Нори побелел от ужаса. Общение с чужаком каралось самыми страшными вещами. И юноша испуганно вскинулся, оправдываясь:

– Госпожа, я не виноват! Я никогда его не видел! Я не хотел...

Мадам директриса жестко хлопнула ладонью по столу, за которым

сидела. Слова встали комом в горле молодого гнома.

– Ты говорил с ним?

– НЕТ!

– Лгать мне вздумал?!
– прошипела мадам Оури, сощурив глаза.

– Я...

– Хватит! Молчать. Благодари валу гномов, что в конце этой недели тебя отошлют к господину. Это спасает твою жалкую шкуру от плети! И поверь мне, если бы ты мог оправиться к путешествию, я бы приказала кастрировать тебя! Но без наказания ты у меня не останешься. Сэд, на лавку его!

Высокий мрачный мужчина, бывший стражник, что стоял молча у стены за спиной Нори, делает шаг и хватает за волосы юношу. Страх перехватывает горло, и он только всхлипывает, когда его швыряют на лавку и начинают привязывать ремнями. Он вздрагивает всем своим тощим тельцем, когда мужчина задирает рубаху на нем к подмышкам, а затем сдергивает короткие штанишки к коленям.

– Думаю, пятьдесят розог с тебя будет довольно, - ледяным голосом озвучивает приговор мадам директриса.
– Сэд, не жалей его.

Нори едва сдерживает дрожь, но, увидев, как мужчина достает из тумбы самую толстую, в палец толщиной, розгу, в ужасе зажмуривается. Исполняющий Наказания имеет весьма дурную славу в Школе. Хуже только у лекаря-евнуха Таэра.

Мужчине плевать, что чувствует молодой гном. Он нарочно медленно, грозно взмахивает розгой, примериваясь к длине оной. Воздух взвизгивает под розгой, и кровь в жилах Нори стынет от страха. Бледные ягодицы слегка подрагивают, но он лежит молча.

Удар.

Дыхание у него сбивается, но крик он заталкивает себе в рот, закусив губу. На ягодицах наливается краснотой поперечный след.

Следующий удар приходится рядом, он вздрагивает и слегка всхлипывает, но все равно не кричит.

Еще.

Удар. Еще.

Нори вскрикивает уже вслух и глухо плачет в промежутках между ударами. Мужчина бьет с оттяжкой, вкладывая всю силу. Наказание растягивается для него во времени, перерастая в пытку.

Он плачет уже в голос. Что-то бормочет, вроде скомканного "ненадобольше" и "проститеменя".

Слышится голос мадам Оури:

– Я не намерена уменьшать наказание. Ты получишь сполна.

Новый удар приходиться по верхней части бедер. Попа у него уже вся исполосована красными рубцами, кое-где даже выступают капельки крови.

– Не надо-о-о, - кричит Нори уже во весь голос, - не бейте! Простите!

– Попросишь прощения?

– Да, да!

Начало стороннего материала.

-- ==== Sys2Proof/WellFormed.lean ====
section
/-! DEFINITION. Well-formed instructions. The types of the fields leave nothing out of range (30_encoding.md R63,
10_state.md R20), so the one thing left to check is that the bits the decoder ignores are the canonical ones:
op[3:0] = 0 in 5XYN and 9XYN (R64, R69), Y = 0 in 8XY6 and 8XYE (R67, R69). The machine runs every decoded
instruction, canonical or not (R67); the check only says which of them an assembler emits. -/

namespace Sys2Proof

/-- The undecoded bits of `i` are the canonical ones (30_encoding.md R67, R69). -/
def Instr.wellFormed : Instr → Bool
  | .seVxVy _ _ n => n == 0
  | .sneVxVy _ _ n => n == 0
  | .shrVx _ y => y == 0
  | .shlVx _ y => y == 0
  | .cls | .ret => true
  | .jp _ | .call _ | .ldINnn _ | .jpV0Nnn _ => true
  | .seVxNn _ _ | .sneVxNn _ _ | .ldVxNn _ _ | .addVxNn _ _ | .rndVxNn _ _ => true
  | .ldVxVy _ _ | .orVxVy _ _ | .andVxVy _ _ | .xorVxVy _ _ | .addVxVy _ _ | .subVxVy _ _ | .subnVxVy _ _ => true
  | .drw _ _ _ => true
  | .skpVx _ | .sknpVx _ => true
  | .ldVxDt _ | .ldVxK _ | .ldDtVx _ | .ldStVx _ | .addIVx _ | .ldFVx _ | .ldBVx _ | .ldMemVx _ | .ldVxMem _ => true

end Sys2Proof
end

Не бейте больше! Пожалуйста! А-а!

– Хорошо, - спокойно говорит мадам директриса, сидя за столом, - осталось двадцать восемь розог, - и его вновь бьют по нижней части ягодиц, там где попа переходит в бедра.

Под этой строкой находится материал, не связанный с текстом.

-- ==== Sys2Proof/Machine/State.lean ====
section
/-! DEFINITION. The machine's state as plain data (10_state.md), the reasons a step can stop, and the state after
reset (10_state.md R36). -/

namespace Sys2Proof.Machine

/-- The display-addressing policy (10_state.md R29). -/
inductive DisplayMode where
  | wrap
  | clamp
deriving DecidableEq, Repr

/-- The nine fatal conditions (60_exceptions.md R162). -/
inductive Cause where
  /-- Raised by the decoder: the word matches no row of the opcode map. -/
  | unknownOpcode
  /-- Raised by RET with `sp = 0`. -/
  | stackUnderflow
  /-- Raised by CALL with `sp = 24`. -/
  | stackOverflow
  /-- Raised by JP NNN to its own address. -/
  | jumpToSelf
  /-- Raised by the fetch at an address above 4094. -/
  | memRangeFetch
  /-- Raised by DRW and LD Vx,[I] reading an address above 4095. -/
  | memRangeRead
  /-- Raised by LD B,Vx and LD [I],Vx writing an address above 4095. -/
  | memRangeWrite
  /-- Raised by LD F,Vx with `x[X] > 15`. -/
  | fontIndexRange
  /-- Raised by SKP and SKNP with `x[X] > 15`. -/
  | keyIndexRange
deriving DecidableEq, Repr

/-- The bytes of Memory that differ from its reset contents: (address, byte) pairs, canonical when `Memory.wf` of
Machine/Ops.lean holds (log 9). -/
abbrev Memory := List Host.Cell

/-- The display buffer: 32 rows of 64 pixels, row 0 at the top and column 0 at the left (10_state.md R27). -/
abbrev Display := Vector (Vector Bool 64) 32

/-- Everything the spec gives the machine, then the model's own counter. -/
structure State where
  /-- The general registers x[0] to x[15]; x[15] is VF (10_state.md R20, R21). -/
  x : Vector Byte 16
  /-- The address register I (10_state.md R22). -/
  i : Word
  /-- The program counter (10_state.md R23). -/
  pc : Word
  /-- The stack pointer: the next free slot, 0 to 24 (10_state.md R25, log 14). -/
  sp : Fin 25
  /-- The call stack (10_state.md R25). -/
  stack : Vector Word 24
  /-- The delay timer (10_state.md R26). -/
  dt : Byte
  /-- The sound timer (10_state.md R26). -/
  st : Byte
  /-- The display buffer (10_state.md R27). -/
  fb : Display
  /-- Memory (10_state.md R28, 20_memory.md R40). -/
  mem : Memory
  /-- The time of the last tick (10_state.md R30, log 12). -/
  tickRef : Nat
  /-- The fault latch: 1 is the fatal state (10_state.md R31). -/
  halted : Bool
  /-- The fault record's cause code (60_exceptions.md R162). -/
  cause : BitVec 4
  /-- The fault record's address of the instruction that raised it (10_state.md R31). -/
  faultPc : Word
  /-- The fault record's information word (60_exceptions.md R162). -/
  faultInfo : Info
  /-- Strap: the display mode, held constant (10_state.md R29, log 11). -/
  mode : DisplayMode
  /-- Configuration table: FONT[5] to FONT[79], held constant (00_scope.md R6, 20_memory.md R47, log 10). -/
  font : Font
  /-- Constant of the timer gate: TICK_PERIOD (60_exceptions.md R172, log 12). -/
  tickPeriod : Nat
  /-- Input line: bit k is 1 iff key k is down in the coming cycle (10_state.md R34, log 7). -/
  keyDown : BitVec 16
  /-- Input line: the wall clock in the coming cycle (10_state.md R34, log 12). -/
  now : Nat
  /-- Input line: the byte the random source presents in the coming cycle (10_state.md R34, log 7). -/
  rnd : Byte
  /-- Output line: the last cycle emitted a beep (10_state.md R35, log 13). -/
  beep : Bool
  /-- The model's own: how many times the input lines were reloaded (log 8). -/
  cycle : Nat
deriving DecidableEq, Repr

/-- No step of this machine stops with a fault: every fatal condition of the spec is taken as 60_exceptions.md
R161 describes it, a next state in which the fault latch is set (log 4; safe). So this type has no
constructor, and nobody raises one. -/
inductive Fault
deriving DecidableEq, Repr

/-- Why an instruction has no meaning in the model. -/
inductive Refusal where
  /-- Raised by `exec`'s arm of an instruction that is not modelled yet (safe); no arm uses it now. -/
  | notModelled (mnemonic : String)
deriving DecidableEq, Repr

/-- The state after reset (10_state.md R36). The fault record (log 6), `beep` (log 13) and `cycle` (log 8) are the
model's choice; the input lines, the tick reference and the tick period are free values (log 7, log 12). -/
def State.reset : State where
  x := Vector.replicate 16 0
  i := 0
  pc := 0x0200
  sp := 0
  stack := Vector.replicate 24 0
  dt := 0
  st := 0
  fb := Vector.replicate 32 (Vector.replicate 64 false)
  mem := []
  tickRef := Config.resetTime
  halted := false
  cause := 0
  faultPc := 0
  faultInfo := 0
  mode := .clamp
  font := defaultFont
  tickPeriod := Config.tickPeriod
  keyDown := Config.keyDown 0
  now := Config.now 0
  rnd := Config.rnd 0
  beep := false
  cycle := 0

end Sys2Proof.Machine
end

Он взвизгивает, как поросенок, и плачет. Во взгляде мадам Оури мелькает сожаление, но остановить сейчас Сэда - испортить все дело. И удары сыпятся вновь и вновь, еще и еще. Новые кровавые полосы ложатся поверх старых, рассекая молочно-белую кожу еще сильнее. Тонкие руки, стянутые ремнями, судорожно сжимаются при каждом ударе и дрожат. Рыженький гном уже захлебывается слезами. Сэд хорошо знает, как больнее бить.

Все, пятьдесят.

Мадам Оури вздыхает, чувствуя, как горят щеки. Есть некая сладость в том, чтобы смотреть, как извивается тонкое изящное тело под градом ударов. Как вспыхивают на молочной коже алые полосы, а болезненные крики вызывают томление в теле. Мадам Оури испытывала лишь одно желание в данный момент - запустить руку под платье и приласкать свои нежные губки, увлажнившиеся влагой.